Linking clang-scale programs only with single core is very painful
anyways, so I think this performance characteristics is okay.

ruiu added a comment.Dec 5 2016, 11:31 PM

LLD spawns the same number of threads as the number of hardware cores. I didn't adjust that part, but just bound processes to specific cores to run benchmarks. If I adjust the thread count, the performance numbers got better. Here are correct numbers.

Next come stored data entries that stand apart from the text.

-- ==== Sys2Proof/Machine/Rings.lean ====
section
/-! DEFINITION. Shared operations of the ring engine: interrupts (R109 to R111, R366 to R369), completion entries
(R74 to R81), halts (R100, R102), slots, event counters (R107, R108). -/

namespace Sys2Proof.Machine

/-! Interrupts. -/

/-- MSI-X vectors of a function (R365). -/
def vecCount (fn : Nat) : Nat := if fn = 0 then 1036 else 12

/-- Key of vector `v` of function `fn` in the tables of entries and of waiting requests. -/
def vecKey (fn v : Nat) : Nat := fn * 4096 + v

def State.msixEntry (s : State) (fn v : Nat) : MsixEntry := Tbl.getD s.hep.msix (vecKey fn v) {}
def State.irqVec (s : State) (fn v : Nat) : IrqVec := Tbl.getD s.hep.irq (vecKey fn v) {}
def State.setIrq (s : State) (fn v : Nat) (x : IrqVec) : State :=
  { s with hep := { s.hep with irq := Tbl.put {} (vecKey fn v) x s.hep.irq } }

/-- One MSI-X message sent (R367, R368). -/
def State.sendMsix (s : State) (fn v : Nat) : State :=
  let s1 := s.tlp
  { s1 with hep := { s1.hep with msgs := (fn, v, (s.msixEntry fn v).addr, (s.msixEntry fn v).data) :: s1.hep.msgs } }

/-- Whether a message of a vector may be sent now (R367, R370). -/
def State.mayInterrupt (s : State) (fn v : Nat) : Bool :=
  (s.cfg fn).msixEnable && !(s.cfg fn).msixMask && !(s.msixEntry fn v).masked &&
  decide (s.fld F.HEP_FN_STAT_DSTATE fn ≠ 3)

/-- All INTx cause bits are clear (R369). -/
def State.intxClear (s : State) : Bool :=
  (List.range 17).all (fun k => s.fld (F.HEP_INTX_CAUSE_VEC.at k) 0 == 0)

/-- Assert_INTA (true) or Deassert_INTA sent; Interrupt Status follows (R369). -/
def State.intxSend (s : State) (on : Bool) : State :=
  let s1 := s.tlp
  { s1 with hep := { s1.hep with intxAsserted := on, intxMsgs := (if on then 1 else 2) :: s1.hep.intxMsgs } }

/-- The cause bit of a physical-function vector set, with Assert_INTA for the first (R369). -/
def State.intxRaise (s : State) (v : Nat) : State :=
  let f := F.HEP_INTX_CAUSE_VEC.at (v / 64)
  let s1 := if s.intxClear then s.intxSend true else s
  s1.setFld f 0 (s1.fld f 0 ||| 2 ^ (v % 64))

/-- Whether requests of the physical function set cause bits now (R367, R369, R370). -/
def State.intxOn (s : State) : Bool :=
  !(s.cfg 0).msixEnable && !(s.cfg 0).intDisable && decide (s.fld F.HEP_FN_STAT_DSTATE 0 ≠ 3)

/-- An interrupt request of vector `v` of function `fn` (R111, R366, R367, R369). -/
def State.irqRequest (s : State) (fn v : Nat) : State :=
  if vecCount fn ≤ v then s.inc F.HEP_FN_STAT_NOVEC_CNT fn
  else if s.mayInterrupt fn v then s.sendMsix fn v
  else if fn = 0 ∧ s.intxOn then s.intxRaise v
  else s.setIrq fn v { count := min 8 ((s.irqVec fn v).count + 1), pba := true }

/-! Rings and slots. -/

/-- Entries of a ring (R68). -/
def Ring.entries (r : Ring) : Nat := r.size

/-- Index difference modulo 2^32 (R69). -/
def idxSub (a b : Nat) : Nat := (a + 2 ^ 32 - b % 2 ^ 32) % 2 ^ 32
def idxNext (a : Nat) : Nat := (a + 1) % 2 ^ 32

/-- Whether index `a` lies before index `b`. -/
def idxBefore (a b : Nat) : Bool := decide (a ≠ b ∧ idxSub b a < 2 ^ 31)

/-- Bytes of an entry (R67). -/
def entryBytes (t : RingType) : Nat :=
  match t with
  | .completion => 16
  | .nvmeCq => 16
  | _ => 64

/-- The slots that a submission-side ring holds (R113: INFLIGHT). -/
def State.ringSlots (s : State) (r : Nat) : List (Nat × Slot) := s.rng.slots.filter (fun x => decide (x.2.ring = r))
def State.inflight (s : State) (r : Nat) : Nat := (s.ringSlots r).length

/-- The slots that a function holds. -/
def State.fnSlots (s : State) (fn : Nat) : Nat := (s.rng.slots.filter (fun x => decide (x.2.fn = fn))).length

/-- Whether an entry has completed: its completion entry is made (R77). -/
def Slot.completed (x : Slot) : Bool := decide (x.phase = .held)

/-- Every clause of ring `r` before index `i` has completed (R90, R104). -/
def State.earlierDone (s : State) (r i : Nat) : Bool :=
  s.rng.slots.all (fun x => decide (x.2.ring ≠ r) || !idxBefore x.2.idx i || x.2.completed)

/-- Fields of a clause's word 0 (R70). -/
def c0Rgen (w : Nat) : Nat := field w 63 48
def c0Fgen (w : Nat) : Nat := field w 47 32
def c0Tag (w : Nat) : Nat := field w 31 16
def c0Irq (w : Nat) : Bool := bit w 15
def c0Quiet (w : Nat) : Bool := bit w 14
def c0Fence (w : Nat) : Bool := bit w 12
def c0Op (w : Nat) : Nat := field w 7 0

/-- A clause discarded before its dispatch: its slot is free and the data of its fetch goes nowhere (R99, R102). -/
def State.dropSlot (s : State) (n : Nat) : State :=
  { s.freeSlot n with hep := { s.hep with
      reads := s.hep.reads.map (fun r =>
        if r.2.purpose = .ringFetch n then (r.1, { r.2 with purpose := .discard }) else r) } }

/-- Every entry of a ring that is fetched and not dispatched is discarded. -/
def State.dropUndispatched (s : State) (r : Nat) : State :=
  ((s.ringSlots r).filter (fun x => decide (x.2.phase = .fetching ∨ x.2.phase = .arrived))).foldl
    (fun s x => s.dropSlot x.1) s

/-- The completion entry of 16 bytes (R74, R76): PHASE is 1 on even passes. -/
def entryWords (r : Ring) (e : CplEntry) : List Word :=
  let phase := if (r.hw / r.entries) % 2 = 0 then 1 else 0
  if r.typ = .nvmeCq then
    -- an NVMe completion: Dword 0, Dword 2 (queue and head), Dword 3 (identifier, phase, status)
    [BitVec.ofNat 64 (field e.result.toNat 31 0),
      BitVec.ofNat 64 (field e.result.toNat 63 32 + (e.tag % 2 ^ 16 + phase <<< 16 + (e.status % 2 ^ 15) <<< 17) <<< 32)]
  else
  [e.result, BitVec.ofNat 64 (phase <<< 63 + ofBit e.evt <<< 62 + (e.sq % 2 ^ 14) <<< 48 + (e.fgen % 2 ^ 16) <<< 32 +
    (e.status % 2 ^ 16) <<< 16 + e.tag % 2 ^ 16)]

/-- A completion ring that can take an entry: not halted, and not full (R78); an NVMe queue is full with one entry free. -/
def Ring.hasRoom (r : Ring) : Bool := 
  decide (r.st ≠ .halted ∧ idxSub r.hw r.sw < if r.typ = .nvmeCq then r.entries - 1 else r.entries)

/-- The entry of slot `n` has completed: its ring notes the time, from which a fenced clause behind it counts (R90, R108). -/
def State.noteDone (s : State) (n : Nat) : State :=
  match s.slot? n with
  | some x => s.setRing x.ring { s.ring x.ring with lastDone := s.tb.time }
  | none => s

/-- A slot released by the completion of its entry (R88). -/
def State.releaseSlot (s : State) (n : Nat) : State := (s.noteDone n).freeSlot n

/-- The slot of a posted entry is released (R77, R88). -/
def State.releaseOf (s : State) (e : CplEntry) : State :=
  match e.slot with
  | some n => s.releaseSlot n
  | none => s

/-- The time at which MOD_TIME requests an interrupt once an entry is posted at `now` (R109): the entry counts MOD_TIME as it is
when it is posted (R110). -/
def Ring.dueAfter (r : Ring) (now : Nat) : Option Nat :=
  if r.modTime = 0 then r.modDue else some (Nat.min (now + r.modTime * 1000) (r.modDue.getD (now + r.modTime * 1000)))

/-- Moderation after an entry is posted into ring `k` (R109, R110). -/
def State.moderate (s : State) (k : Nat) (irq : Bool) : State :=
  let r := s.ring k
  if !r.irqEn then s
  else if irq ∨ r.modCount + 1 ≤ r.modPosted + 1 then
    (s.setRing k { r with modPosted := 0, modDue := none }).irqRequest r.fn r.vector
  else s.setRing k { r with modPosted := r.modPosted + 1, modDue := r.dueAfter s.tb.time }

/-- An entry that waits for its completion ring (R78): the clause keeps its slot. -/
def State.holdEntry (s : State) (k : Nat) (e : CplEntry) : State :=
  let s1 := match e.slot with
    | some n => match s.slot? n with
      | some x => (s.noteDone n).setSlot n { x with phase := .held }
      | none => s
    | none => s
  s1.setRing k { s1.ring k with waiting := (s1.ring k).waiting ++ [e] }

/-- Bytes written into a completion ring: an NVMe completion queue lies at a host address. -/
def State.writeCq (s : State) (env : Env) (r : Ring) (a : Nat) (bs : List Byte) : State × Res Unit :=
  if r.typ = .nvmeCq then
    if s.fld F.HEP_FN_STAT_DSTATE r.fn = 3 then (s, .wait) else ((s.snoop 25 r.fn bs).hostWrite a bs, .ok ())
  else s.writeFor env r.fn a bs

/-- One entry written into completion ring `k`: as two posted writes of the owner (R75, R656). The answer is the
state, and the status of a failed write. -/
def State.writeEntry (s : State) (env : Env) (k : Nat) (e : CplEntry) : State × Res Unit :=
  let r := s.ring k
  match s.writeCq env r (r.base + r.hw % r.entries * 16) (bytesOfWords (entryWords r e)) with
  | (s1, .ok _) =>
    (((s1.setRing k { s1.ring k with hw := idxNext r.hw }).releaseOf e).moderate k e.irq, .ok ())
  | (s1, .fail st) => (s1, .fail st)
  | (s1, .wait) => (s1, .wait)

/-- A completion ring halted by the failed write of an entry that it now holds (R78). -/
def State.haltCq (s : State) (k st : Nat) : State :=
  let r := s.ring k
  if r.st = .active then s.setRing k { r with st := .halted, haltStatus := st, haltIdx := none } else s

/-- An entry posted, or held. A failed write halts the ring; its status is answered. -/
def State.postOne (s : State) (env : Env) (k : Nat) (e : CplEntry) : State × Option Nat :=
  let r := s.ring k
  if e.fgen ≠ s.fgen e.fn ∨ s.flag F.HEP_FN_STAT_DRAINING e.fn then
    -- R79, R356: the entry of an old generation is dropped; what is posted before the drain ends is old work's
    ((s.inc F.RNG_FN_STAT_STALE_CPL e.fn).releaseOf e, none)
  else if !r.waiting.isEmpty ∨ !r.hasRoom then (s.holdEntry k e, none)
  else
    match s.writeEntry env k e with
    | (s1, .ok _) => (s1, none)
    | (s1, .fail st) => ((s1.holdEntry k e).haltCq k st, some st)
    | (s1, .wait) => (s1.holdEntry k e, none)

/-- The RING_HALTED entry of a ring (R81). -/
def haltEntry (s : State) (key st fn : Nat) : CplEntry :=
  { result := BitVec.ofNat 64 ((s.ring key).hw % 2 ^ 32 + if 16384 ≤ key then 2 ^ 63 else 0)
    evt := true, sq := key % 16384, fgen := s.fgen fn, status := st, tag := 0x4001, irq := false, fn := fn, slot := none }

/-- RING_HALTED for a completion-side ring: into the function's event ring, unless that is the ring itself or
RNG_EVT_CQ.EN is 0 (R81). A write of the event that fails halts the event ring, which has no ring to report in. -/
def State.postCqHalt (s : State) (env : Env) (k st : Nat) : State :=
  let fn := (s.ring k).fn
  let ev := cqKey (s.fld F.RNG_EVT_CQ_CQ_ID fn)
  if !s.flag F.RNG_EVT_CQ_EN fn ∨ ev = k then s
  else (s.postOne env ev (haltEntry s k st fn)).1

/-- An entry posted into completion ring `k` (R77 to R81). -/
def State.post (s : State) (env : Env) (k : Nat) (e : CplEntry) : State :=
  match s.postOne env k e with
  | (s1, none) => s1
  | (s1, some st) => s1.postCqHalt env k st

/-- An event entry of a function that belongs to no ring (R80). -/
def State.postEvent (s : State) (env : Env) (fn code : Nat) (result : Word) (status : Nat) : State :=
  if s.flag F.RNG_EVT_CQ_EN fn then
    s.post env (cqKey (s.fld F.RNG_EVT_CQ_CQ_ID fn))
      { result := result, evt := true, sq := 0, fgen := s.fgen fn, status := status, tag := code, irq := false
        fn := fn, slot := none }
  else s

/-- A running checkpoint holds the completion of ring `r`'s BARRIER (R557). -/
def State.ckHolds (s : State) (r : Nat) : Bool :=
  match s.ckp.job with
  | some j => j.rings.contains r
  | none => false

/-- The held clause of a ring that stays when the ring halts, is reset or destroyed: one that has completed, and a BARRIER whose
condition has held and whose completion the checkpoint engine holds, which counts as dispatched (R90, R99, R102, R557). -/
def State.heldKept (s : State) (r : Nat) : Option HeldClause :=
  (s.ring r).held.filter (fun h => h.done.isSome || s.ckHolds r)

/-- The index of the first entry of a ring that has not been dispatched. -/
def State.undispatched (s : State) (r : Nat) : Nat :=
  let g := s.ring r
  match s.heldKept r with
  | some h => if h.idx = g.disp then idxNext g.disp else g.disp
  | none => g.disp

/-- A submission-side ring halted (R102): fetched entries that are not dispatched are discarded, the held clause too,
and the fetch index names the first entry that was not dispatched. A DRAINING ring stays DRAINING (R100), a ring
that is halted already keeps its first status. -/
def State.haltRing (s : State) (r st : Nat) (idx : Option Nat) : State :=
  let g := s.ring r
  if g.st = .active then
    let s1 := s.dropUndispatched r
    let u := s.undispatched r
    s1.setRing r { g with
      st := .halted, haltStatus := st, haltIdx := idx, held := s.heldKept r
      hw := u, disp := u, refetch := none, pend := decide (u ≠ g.sw) }
  else s

def State.ctrl (s : State) (fn : Nat) : NvmeCtrl := Tbl.getD s.sto.ctrls fn {}
def State.setCtrl (s : State) (fn : Nat) (c : NvmeCtrl) : State :=
  { s with sto := { s.sto with ctrls := Tbl.put {} fn c s.sto.ctrls } }

/-- An NVMe controller's fatal status. -/
def State.ctrlFatal (s : State) (fn : Nat) : State := s.setCtrl fn { s.ctrl fn with cfs := true }

/-- A submission-side ring halted without a clause completion (R81): RING_HALTED goes into its completion ring.
An NVMe submission queue halts with CSTS.CFS set and nothing posted (the model's choice, log entry 161). -/
def State.haltWithEvent (s : State) (env : Env) (r st : Nat) : State :=
  let g := s.ring r
  if g.st = .active then
    let s1 := s.haltRing r st none
    if g.typ = .nvmeSq then s1.ctrlFatal g.fn
    else s1.post env (cqKey g.cq) (haltEntry s1 r st g.fn)
  else s

/-- A dispatched entry completes with a status and a RESULT; any status other than SUCCESS halts its clause ring
(R102). The entry itself is posted by COMPLETION_POST. -/
def State.slotDone (s : State) (n st : Nat) (result : Word) : State :=
  match s.slot? n with
  | some x =>
    let s1 := s.setSlot n { x with phase := .done st result, progress := none, ranges := [] }
    if st ≠ St.SUCCESS ∧ (s.ring x.ring).typ = .clause then s1.haltRing x.ring st (some x.idx) else s1
  | none => s

/-- A slotless clause of ring `r` completes (R89). -/
def State.heldDone (s : State) (r st : Nat) (result : Word) : State :=
  let g := s.ring r
  match g.held with
  | some h =>
    let h1 : HeldClause := { h with done := some (st, result) }
    let s1 := s.setRing r { g with held := some h1, disp := if h.idx = g.disp then idxNext g.disp else g.disp }
    if st ≠ St.SUCCESS then s1.haltRing r st (some h.idx) else s1
  | none => s

/-- The timebase as a word. -/
def State.now (s : State) : Word := BitVec.ofNat 64 s.tb.time

/-! Event counters. -/

/-- The absolute number of a function's counter; none outside its range (R107). -/
def State.evtNumber (s : State) (fn rel : Nat) : Option Nat :=
  if rel < s.fld F.RNG_FN_EVT_EVT_COUNT fn then some (s.fld F.RNG_FN_EVT_EVT_BASE fn + rel) else none

/-- The operand checks that the wait-on-event class shares: word 1 names a counter (R107). -/
def evtOperand (h : HeldClause) : Bool := field (wordAt h.words 1) 63 13 == 0

/-- Words from `i` to 7 are zero (R73). -/
def zeroFrom (ws : List Word) (i : Nat) : Bool := (ws.drop i).all (· == 0)

/-- The operands of a WAIT hold no reserved encoding (R73, R107). -/
def waitOk (h : HeldClause) : Bool := evtOperand h && field (wordAt h.words 3) 63 32 == 0 && zeroFrom h.words 4

/-- Whether the held clause of a ring is a WAIT on counter `n` that `w` satisfies and that may dispatch. -/
def State.waitSatisfied (s : State) (r n : Nat) (w : Word) : Bool :=
  let g := s.ring r
  match g.held with
  | some h =>
    let w0 := wordAt h.words 0
    decide (c0Class w0 = 8 ∧ c0Op w0 = 0) && waitOk h && h.done.isNone &&
    (s.evtNumber g.fn (field (wordAt h.words 1) 12 0) == some n) &&
    decide (wordAt h.words 2 ≤ w.toNat) && (!c0Fence w0 || s.earlierDone r h.idx)
  | none => false

/-- A counter written, and every held WAIT on it tested (R108). -/
def State.updateCounter (s : State) (n : Nat) (w : Word) : State :=
  s.rng.rings.foldl (fun t x => if s.waitSatisfied x.1 n w then t.heldDone x.1 St.SUCCESS w else t)
    (s.setCounter n w)

/-- A counter increased modulo 2^64. -/
def State.addCounter (s : State) (n : Nat) (w : Word) : State := s.updateCounter n (s.counter n + w)

end Sys2Proof.Machine
end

Single core: 14.76 seconds
Two cores: 9.121 seconds

silvas added a comment.Dec 6 2016, 9:47 PM

When running with just a single core, can we still do a sharded visitation, but instead of doing NumShards passes through all the pieces (skipping ones not in the current shard), only do a single pass? We should be able to get identical layout in that case.

I.e., instead of

        if ((Hash % NumShards) != Idx)
        auto P = OffsetMap[Idx].insert({{S, Hash}, Off});

instead do:

auto P = OffsetMap[Hash % NumShards].insert({{S, Hash}, Off});

Maybe that can recover some of the single-threaded performance? If not, then we definitely need comments explaining what is causing the single-thread slowdown (which is equivalent to a throughput reduction; improving latency is good, but the throughput reduction seems to be about 20%+ which might be a problem (for example, for a buildbot))


Do we already have a helper for this in libsupport?


Please pad this so that there isn't false sharing. DenseMap is smaller than a cacheline IIRC and so currently different threads will have false sharing.

ruiu updated this revision to Diff 80964.Dec 9 2016, 3:44 PM
  • updated as per review comments.
ruiu added a comment.Dec 9 2016, 3:44 PM

Resurrected the original code to use the (non-concurrent) string table table to use it when -no-thread is given, so that this patch doesn't hurt when threads are explicitly disabled.




Done. It actually reduced the latency of this function by almost 10%. Wow.

silvas accepted this revision.Dec 9 2016, 6:03 PM
silvas edited edge metadata.

LGTM with nits.

Although I think that this type of optimization makes sense to do, really debug fission is the best approach for reducing this cost like Rafael said in the other thread. Make sure to check with Rafael that he doesn't feel strongly that we should avoid doing this right now.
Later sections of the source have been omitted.